Kasus Selebgram Surabaya yang Terlibat dalam Promosi Situs Judi Online
Seorang selebgram asal Surabaya, berinisial RPN, kini harus menghadapi proses hukum setelah terbukti mempromosikan situs judi online melalui akun media sosial pribadinya. Peristiwa ini berawal dari niatnya mencari penghasilan tambahan, namun malah membuatnya duduk di kursi terdakwa di Pengadilan Negeri (PN) Surabaya.
Awal Mula Keterlibatan dalam Bisnis Judi Online
Dalam sidang pembacaan dakwaan, Jaksa Penuntut Umum (JPU) Vini Angeline menjelaskan bahwa kasus ini bermula pada Oktober 2025. Saat itu, terdakwa tinggal di indekos Jalan Jeruk, Lakarsantri, Surabaya. Rachma, yang saat itu sedang membutuhkan uang, menerima pesan dari seseorang bernama Justin via WhatsApp. Justin menggunakan nomor luar negeri yang diduga berasal dari Kamboja dan menawarkan kerja sama promosi untuk situs judi online bernama Dragspin dengan nama situs Martabak188.
Terdakwa langsung tertarik dengan tawaran tersebut karena imbalan yang ditawarkan cukup menarik. Ia menyetujui kontrak kerja yang diberikan oleh Justin. Tugas Rachma adalah mengunggah story di akun Instagram miliknya yang memiliki sekitar 15 ribu followers. Konten tersebut berisi tautan langsung menuju situs perjudian.
Aktivitas Promosi dan Penangkapan
Aktivitas promosi situs judi online terakhir kali dilakukan oleh Rachma pada 3 Desember 2025 sekitar pukul 20.00 WIB. Ia mengunggah konten promosi sesuai kesepakatan dengan pihak pemberi endorse. Namun, kegiatan ini tidak berjalan tanpa diketahui. Informasi tentang keterlibatan Rachma dalam promosi situs judi online melalui media sosial akhirnya terungkap setelah aparat kepolisian melakukan penyelidikan.

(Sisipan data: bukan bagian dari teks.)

/-- R159, R156, R85: entry into HOLD from NORMAL. The hold mask is the configured hold pattern; a train with a current
order that is outside the mask goes to STOPPING and its order to READY, at the head of its level, the trains taken in
order (R105), before the freed permits promote (R120, R122); one inside keeps its order and is capped at its posted
setpoint; no order retires; HOLD is raised on PA and PB and MODE on MK and GR; an activation is withheld. R158, R162,
R156, R159: entry into HOLD from TRIP (RESET_TRIP) and from SETUP (START_PLANT with HRQ active), where no order is live:
the mask is copied and no cap is set, the same causes are raised, the targets are re-formed and their orders wait READY.
-/
def Obligations.EntryIntoHold : Prop :=
  (∀ s : State, s.prot.mode = .normal → s.plant.linked → s.targetsHanded →
    let t := s.enterHold
    t.prot.mode = .hold ∧ t.prot.holdMask = s.store.cfg.holdBit ∧ Sys2Proof.Claims.modeFrame s t
    ∧ (∀ x, (s.plant.train x).current = none → t.plant.train x = s.plant.train x)
    ∧ (∀ x e, (s.plant.train x).current = some e →
        if s.store.cfg.holdBit.get x then
          t.plant.train x = { s.plant.train x with cap := some (s.plant.train x).posted } ∧ t.plant.ord e = s.plant.ord e
        else (t.plant.train x).state = .stopping ∧ (t.plant.train x).command = .stop ∧ (t.plant.train x).current = none
          ∧ (t.plant.train x).window = some (s.store.cfg.stopWindow.get (trainKind x))
          ∧ (t.plant.train x).cap = (s.plant.train x).cap ∧ (t.plant.ord e).state = .ready)
    ∧ Sys2Proof.Claims.returned s.plant t.plant
        (([Train.c0, .c1, .c2, .c3, .x0, .x1, .x2, .x3].filter fun x => !s.store.cfg.holdBit.get x).filterMap fun x =>
          (s.plant.train x).current) []
    ∧ (∀ e, (s.plant.ord e).sameOrder (t.plant.ord e)
        ∧ ((t.plant.ord e).state = .retired ↔ (s.plant.ord e).state = .retired))
    ∧ t.res.withheld = (s.res.a != 0) ∧ t.res.bookTarget = s.res.bookTarget ∧ t.res.gridTarget = s.res.gridTarget
    ∧ t.causes .pa = Sys2Proof.Claims.raised (s.causes .pa) .pa [.hold]
    ∧ t.causes .pb = Sys2Proof.Claims.raised (s.causes .pb) .pb [.hold]
    ∧ t.causes .mk = Sys2Proof.Claims.raised (s.causes .mk) .mk [.mode]
    ∧ t.causes .gr = Sys2Proof.Claims.raised (s.causes .gr) .gr
        (if s.res.a ≠ 0 ∧ s.res.withheld = false then [.mode, .reserveShort] else [.mode]))
  ∧ (∀ s : State, s.prot.mode = .trip ∨ s.prot.mode = .setup → s.plant.linked → s.targetsHanded →
    (∀ e, (s.plant.ord e).state.live = false) →
    let t := s.enterHold
    t.prot.mode = .hold ∧ t.prot.holdMask = s.store.cfg.holdBit ∧ Sys2Proof.Claims.modeFrame s t
    ∧ Sys2Proof.Claims.startsFresh s t ∧ t.res.withheld = (s.res.a != 0)
    ∧ t.causes .pa = Sys2Proof.Claims.raised (s.causes .pa) .pa [.hold]
    ∧ t.causes .pb = Sys2Proof.Claims.raised (s.causes .pb) .pb [.hold]
    ∧ t.causes .mk = Sys2Proof.Claims.raised (s.causes .mk) .mk [.mode]
    ∧ t.causes .gr = Sys2Proof.Claims.raised (s.causes .gr) .gr
        (if s.res.a ≠ 0 ∧ s.res.withheld = false then [.mode, .reserveShort] else [.mode]))
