-- ==== Sys2Proof/Laws/State.lean ====
section
/-! SUPPORT. Reads of the state's fields after each update, and reads of the tables after a write. -/

namespace Sys2Proof.Machine

/-! ## Tables: a read after a write -/

@[simp] theorem PerStore.get_set_self {α : Type} (p : PerStore α) (k : Store) (a : α) : (p.set k a).get k = a := by
  cases k <;> rfl
theorem PerStore.get_set_other {α : Type} (p : PerStore α) (j k : Store) (a : α) (h : k ≠ j) : (p.set j a).get k = p.get k := by
  cases j <;> cases k <;> first | rfl | exact absurd rfl h
theorem PerStore.get_set {α : Type} (p : PerStore α) (j k : Store) (a : α) :
    (p.set j a).get k = if k = j then a else p.get k := by
  cases j <;> cases k <;> rfl
@[simp] theorem PerStore.get_all {α : Type} (a : α) (k : Store) : (PerStore.all a).get k = a := by
  cases k <;> rfl
@[simp] theorem PerStore.set_set {α : Type} (p : PerStore α) (k : Store) (a b : α) : (p.set k a).set k b = p.set k b := by
  cases k <;> rfl
@[simp] theorem PerStore.get_of {α : Type} (f : Store → α) (k : Store) : (PerStore.of f).get k = f k := by
  cases k <;> rfl
@[simp] theorem PerKind.get_set_self {α : Type} (p : PerKind α) (k : Kind) (a : α) : (p.set k a).get k = a := by
  cases k <;> rfl
theorem PerKind.get_set_other {α : Type} (p : PerKind α) (j k : Kind) (a : α) (h : k ≠ j) : (p.set j a).get k = p.get k := by
  cases j <;> cases k <;> first | rfl | exact absurd rfl h
theorem PerKind.get_set {α : Type} (p : PerKind α) (j k : Kind) (a : α) :
    (p.set j a).get k = if k = j then a else p.get k := by
  cases j <;> cases k <;> rfl
@[simp] theorem PerKind.get_all {α : Type} (a : α) (k : Kind) : (PerKind.all a).get k = a := by
  cases k <;> rfl
@[simp] theorem PerKind.set_set {α : Type} (p : PerKind α) (k : Kind) (a b : α) : (p.set k a).set k b = p.set k b := by
  cases k <;> rfl
@[simp] theorem PerTrain.get_set_self {α : Type} (p : PerTrain α) (k : Train) (a : α) : (p.set k a).get k = a := by
  cases k <;> rfl
theorem PerTrain.get_set_other {α : Type} (p : PerTrain α) (j k : Train) (a : α) (h : k ≠ j) : (p.set j a).get k = p.get k := by
  cases j <;> cases k <;> first | rfl | exact absurd rfl h
theorem PerTrain.get_set {α : Type} (p : PerTrain α) (j k : Train) (a : α) :
    (p.set j a).get k = if k = j then a else p.get k := by
  cases j <;> cases k <;> rfl
@[simp] theorem PerTrain.get_all {α : Type} (a : α) (k : Train) : (PerTrain.all a).get k = a := by
  cases k <;> rfl
@[simp] theorem PerTrain.set_set {α : Type} (p : PerTrain α) (k : Train) (a b : α) : (p.set k a).set k b = p.set k b := by
  cases k <;> rfl
@[simp] theorem PerTrain.get_of {α : Type} (f : Train → α) (k : Train) : (PerTrain.of f).get k = f k := by
  cases k <;> rfl
@[simp] theorem PerPort.get_set_self {α : Type} (p : PerPort α) (k : Port) (a : α) : (p.set k a).get k = a := by
  cases k <;> rfl
theorem PerPort.get_set_other {α : Type} (p : PerPort α) (j k : Port) (a : α) (h : k ≠ j) : (p.set j a).get k = p.get k := by
  cases j <;> cases k <;> first | rfl | exact absurd rfl h
theorem PerPort.get_set {α : Type} (p : PerPort α) (j k : Port) (a : α) :
    (p.set j a).get k = if k = j then a else p.get k := by
  cases j <;> cases k <;> rfl
@[simp] theorem PerPort.get_all {α : Type} (a : α) (k : Port) : (PerPort.all a).get k = a := by
  cases k <;> rfl
@[simp] theorem PerPort.set_set {α : Type} (p : PerPort α) (k : Port) (a b : α) : (p.set k a).set k b = p.set k b := by
  cases k <;> rfl
@[simp] theorem PerPort.get_of {α : Type} (f : Port → α) (k : Port) : (PerPort.of f).get k = f k := by
  cases k <;> rfl
@[simp] theorem PerProtective.get_set_self {α : Type} (p : PerProtective α) (k : Protective) (a : α) : (p.set k a).get k = a := by
  cases k <;> rfl
theorem PerProtective.get_set_other {α : Type} (p : PerProtective α) (j k : Protective) (a : α) (h : k ≠ j) : (p.set j a).get k = p.get k := by
  cases j <;> cases k <;> first | rfl | exact absurd rfl h
theorem PerProtective.get_set {α : Type} (p : PerProtective α) (j k : Protective) (a : α) :
    (p.set j a).get k = if k = j then a else p.get k := by
  cases j <;> cases k <;> rfl
@[simp] theorem PerProtective.get_all {α : Type} (a : α) (k : Protective) : (PerProtective.all a).get k = a := by
  cases k <;> rfl
@[simp] theorem PerProtective.set_set {α : Type} (p : PerProtective α) (k : Protective) (a b : α) : (p.set k a).set k b = p.set k b := by
  cases k <;> rfl
theorem PerLine.get_set {α : Type} (p : PerLine α) (j k : Line) (a : α) :
    (p.set j a).get k = if k = j then a else p.get k := by
  rcases j with j | j <;> rcases k with k | k <;> cases j <;> cases k <;> rfl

Pada 4 Desember 2025 sekitar pukul 20.00 WIB, Polda Jawa Timur melakukan penggerebekan di indekos terdakwa di kawasan Lakarsantri Surabaya. Rachma langsung diamankan dan menjalani proses hukum lebih lanjut. Dari tangan terdakwa, petugas menyita sejumlah barang bukti yang digunakan sebagai sarana promosi, seperti 1 unit ponsel merek Vivo 2019 beserta dua nomor IMEI dan kartu SIM.
Bukti Finansial yang Mengarah pada Dakwaan
Hasil pemeriksaan mutasi rekening e-wallet juga menunjukkan bahwa Rachma menerima tiga kali transfer pembayaran. Uang tersebut diduga merupakan imbalan atas jasa promosi situs judi online yang ia lakukan. Pembayaran pertama diterima pada 26 Oktober 2025 sebesar Rp 350 ribu. Lalu, ia memperoleh Rp 650 ribu pada 11 November 2025 dan Rp 1 juta pada 2 Desember 2025. Total uang yang diterima Rachma adalah Rp 2 juta.
Atas perbuatannya, Rachma didakwa dengan Pasal 426 ayat (1) huruf b Undang-Undang Nomor 1 Tahun 2023 tentang KUHP dan Pasal 427 Undang-Undang Nomor 1 Tahun 2023 tentang KUHP.
Kesimpulan
Kasus ini menjadi peringatan bagi para selebgram dan pengguna media sosial lainnya agar lebih berhati-hati dalam mengambil tawaran kerja sama. Meskipun tujuannya hanya untuk mencari penghasilan tambahan, tindakan yang dilakukan bisa berdampak besar secara hukum. Selain itu, kasus ini juga menunjukkan betapa pentingnya penegakan hukum terhadap praktik-praktik ilegal seperti promosi situs judi online.